Ces zones d’ombres dans les écrits scientifiques nous incitent donc à explorer, non seulement la pointe de l’iceberg, mais aussi ce qui est caché. Aussi, nous croyons essentiel d’approfondir le sujet à l’étude afin de donner des clés de compréhension et de soutenir les acteurs de changement dans leur cheminement spirituel visant à cultiver une nouvelle forme de leadership inspirant pour le XXIe siècle. Pour ce faire, nous proposons de comparer les travaux de trois auteurs s’inscrivant

dans chacun des champs disciplinaires et qui se sont intéressés à notre objet d’étude : Thérèse d’Avila en théologie spirituelle, Karlfied Graf Dürckheim en psychologie transpersonnelle et Otto C. Scharmer en leadership.
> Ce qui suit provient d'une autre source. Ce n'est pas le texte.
-- ==== Sys2Proof/Machine/Wire.lean ====
section
/-! DEFINITION. Encoding the fields of an answer (11 R197, R199): the field types, the codes of the named values, the
result codes, and the frame of an answer (10 R193) and the messages of the printer link (11 R201). -/

namespace Sys2Proof.Machine

namespace Wire

/-! ### Field types (11 R197) -/

/-- `v` as `n` bytes, most significant first (a value that does not fit is cut to its low bytes: log 20). -/
def num : Nat → Nat → List Byte
  | 0, _ => []
  | n + 1, v => num n (v / 256) ++ [BitVec.ofNat 8 v]

/-- An absent optional field of `n` bytes: every byte FFh. -/
def absent (n : Nat) : List Byte := List.replicate n 0xFF#8

/-- An optional unsigned field of `n` bytes. -/
def optNum (n : Nat) (v : Option Nat) : List Byte :=
  match v with
  | some v => num n v
  | none => absent n

/-- A SIGNED field: a sign byte, then a 5-byte magnitude; zero has sign 00h. -/
def signed (v : Int) : List Byte := (if v < 0 then 0x01#8 else 0x00#8) :: num 5 v.natAbs

/-- An optional SIGNED field. -/
def optSigned (v : Option Int) : List Byte :=
  match v with
  | some v => signed v
  | none => absent 6

/-- A FLAG field. -/
def flag (b : Bool) : List Byte := if b then [0x01#8] else [0x00#8]

/-- An optional FLAG field. -/
def optFlag (b : Option Bool) : List Byte :=
  match b with
  | some b => flag b
  | none => absent 1

/-- A TEXT field: a length byte, then the characters. -/
def text (t : Text) : List Byte := BitVec.ofNat 8 t.length :: t

/-- An optional TEXT field: length 0 when absent. -/
def optText (t : Option Text) : List Byte := text (t.getD [])

/-- A DATE field. -/
def date (d : Date) : List Byte := num 1 (d.year - 2000) ++ num 1 d.month ++ num 1 d.day

/-- An optional DATE field. -/
def optDate (d : Option Date) : List Byte :=
  match d with
  | some d => date d
  | none => absent 3

/-- A TIME field. -/
def time (t : TimeOfDay) : List Byte := num 1 t.hour ++ num 1 t.minute ++ num 1 t.second

/-- A STAMP field. -/
def stamp (s : Stamp) : List Byte := date s.date ++ time s.time

/-- An optional STAMP field. -/
def optStamp (s : Option Stamp) : List Byte :=
  match s with
  | some s => stamp s
  | none => absent 6

/-- A list: a U8 count of its entries, then the entries. -/
def list {α : Type} (entry : α → List Byte) (xs : List α) : List Byte := num 1 xs.length ++ xs.flatMap entry

/-- A group of fields present or absent as a whole: a FLAG, then the fields when present. -/
def group {α : Type} (fields : α → List Byte) (g : Option α) : List Byte :=
  match g with
  | some a => flag true ++ fields a
  | none => flag false

/-! ### Named values (11 R198, R199) -/

/-- 11 R199: the value of a result code. -/
def resultCode : ResultCode → Byte
  | .done => 0x00 | .busy => 0x01 | .aborted => 0x02 | .nothingToAbort => 0x03 | .badFrame => 0x04 | .badClass => 0x05
  | .badField => 0x06 | .notPermitted => 0x07 | .notFound => 0x08 | .tableFull => 0x09 | .wrongState => 0x0A
  | .ticketBusy => 0x0B | .bridgeBusy => 0x0C | .linkDown => 0x0D | .stale => 0x0E | .unstable => 0x0F
  | .scaleFault => 0x10 | .overload => 0x11 | .underload => 0x12 | .loadNotLess => 0x13 | .lineLimit => 0x14
  | .zeroRange => 0x15 | .duplicate => 0x16 | .gradeInUse => 0x17 | .noVehicle => 0x18 | .tareExpired => 0x19
  | .clockInvalid => 0x1A | .noSeller => 0x1B | .onHold => 0x1C | .tillClosed => 0x1E | .tillOpen => 0x1F
  | .tillShort => 0x20 | .tillsOpen => 0x21 | .queueFull => 0x22 | .noPrinter => 0x23 | .noJob => 0x24

/-- A ticket state; FREE is 00h. -/
def ticketState : TicketState → List Byte
  | .loaded => [0x01] | .settled => [0x02] | .held => [0x03] | .paid => [0x04] | .void => [0x05]

/-- A weighing kind. -/
def weighKind : WeighKind → List Byte
  | .gross => [0x00] | .drop => [0x01] | .tare => [0x02] | .storedTare => [0x03]

/-- A purpose. -/
def purpose : Purpose → List Byte
  | .gross => [0x00] | .drop => [0x01] | .tare => [0x02] | .storeTare => [0x03]

/-- A link state. -/
def linkState : LinkState → List Byte
  | .down => [0x00] | .live => [0x01] | .fault => [0x02]

/-- A beam state. -/
def beam : Beam → List Byte
  | .clear => [0x00] | .broken => [0x01]

/-- A payment method, requested (11 R198) or used (11 R199). -/
def method : Method → List Byte
  | .cash => [0x00] | .voucher => [0x01]

/-- A till state. -/
def tillState (isOpen : Bool) : List Byte := if isOpen then [0x01] else [0x00]

/-- A grade state. -/
def gradeState (isDefined : Bool) : List Byte := if isDefined then [0x01] else [0x00]

/-- A printer port state. -/
def portState : PortState → List Byte
  | .absent => [0x00] | .unknown => [0x01] | .ready => [0x02] | .printing => [0x03] | .late => [0x04]
  | .offline => [0x05] | .faulted => [0x06]

/-- A fault reason, optional. -/
def faultReason : Option FaultReason → List Byte
  | none => absent 1
  | some .noPaper => [0x00] | some .coverOpen => [0x01] | some .headHot => [0x02]

/-- A job kind or journal kind. -/
def jobKind : JobKind → List Byte
  | .settleSlip => [0x00] | .payReceipt => [0x01] | .payVoucher => [0x02] | .voidSlip => [0x03] | .tillReport => [0x04]
  | .dayReport => [0x05] | .copy => [0x06]

/-- A job state. -/
def jobState : JobState → List Byte
  | .queued => [0x00] | .printing => [0x01] | .paused => [0x02]

/-- A journal outcome. -/
def journalOutcome : JournalOutcome → List Byte
  | .printing => [0x00] | .complete => [0x01] | .interrupted => [0x02] | .abandoned => [0x03]

/-- A role. -/
def role : Role → List Byte
  | .off => [0x00] | .weigh => [0x01] | .pay => [0x02] | .office => [0x03]

/-- A presence. -/
def presence (present : Bool) : List Byte := if present then [0x01] else [0x00]

/-- A bridge, as the CHOICE of 11 R198. -/
def bridge (b : BridgeId) : List Byte := num 1 b.val

/-- A pending field or the bridge of a request in flight: an optional U8 (11 R199). -/
def optBridge (b : Option BridgeId) : List Byte := optNum 1 (b.map Fin.val)

/-- The slip flag and the queue position of an optional job (04 R75, 11 R199): queued is 00h. -/
def slip (position : Option Nat) : List Byte := (if position.isSome then [0x00] else [0x01]) ++ optNum 1 position

/-- A bridge configuration, in the order of 01 R1 and R20. -/
def config (c : BridgeConfig) : List Byte :=
  num 3 c.capacity ++ num 1 c.division ++ num 1 c.band ++ num 1 c.target ++ num 1 c.divider ++ num 1 c.motionTimeout
    ++ num 2 c.staleTimeout ++ flag c.positionCheck

/-- The payout limits, in the order of 05 R86. -/
def limits (l : Limits) : List Byte := num 4 l.ceiling ++ num 4 l.cap ++ num 1 l.step

end Wire

/-! ### Frames and messages -/

/-- 10 R193: the body of an answer frame. -/
def Answer.body (a : Answer) : List Byte := a.cls :: Wire.resultCode a.result :: a.fields

/-- The byte that brings `n` to a multiple of 256. -/
def checkByte (n : Nat) : Byte := BitVec.ofNat 8 (256 - n % 256)

/-- 11 section 11.1: a console frame around a body. -/
def consoleFrame (body : List Byte) : List Byte :=
  let n := BitVec.ofNat 8 body.length
  0xA6#8 :: n :: body ++ [checkByte (body.foldl (fun a b => a + b.toNat) body.length)]

/-- 10 R193: the bytes of an answer frame on the line. -/
def Answer.frame (a : Answer) : List Byte := consoleFrame a.body

/-- 11 R201: the bytes of a message to a printer. -/
def PrinterMessage.bytes : PrinterMessage → List Byte
  | .line t => 0xF1#8 :: BitVec.ofNat 8 t.length :: t
  | .cut => [0xF2#8]
  | .probe => [0xF3#8]

end Sys2Proof.Machine
end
Ces trois auteurs se situent à l’intérieur du paradigme de la modernité qui place le sujet au centre du monde. Ils s’inscrivent dans trois périodes distinctes marquées par des tournants majeurs dans l’histoire humaine. Thérèse d’Avila (1515-1582) se situe au XVIe

siècle, dans la période de la Renaissance, qui est à l’aube de la modernité et qui voit se répandre un nouveau courant de pensée, l’humanisme. Quant à Dürckheim (1896-1988), il s’inscrit au XXe

siècle, dans le contexte d’après-guerre et ses traumatismes et c’est la compréhension de l’être et du processus d’humanisation qu’il fut amené à revisiter. Alors que Scharmer (1961- ) se situe à notre époque, la modernité avancée, marquée par des crises systémiques nécessitant un cheminement individuel et collectif afin de parvenir à une plus grande maturité humaine et spirituelle pour sortir de l’impasse actuelle. De plus, ces trois auteurs empiristes, une femme et deux hommes de processus, se complètent pour comprendre davantage le développement de la personne dans ce paradigme de la modernité. Chacun en effet a développé une démarche intégrant la dimension spirituelle pour répondre aux besoins de leurs contemporains.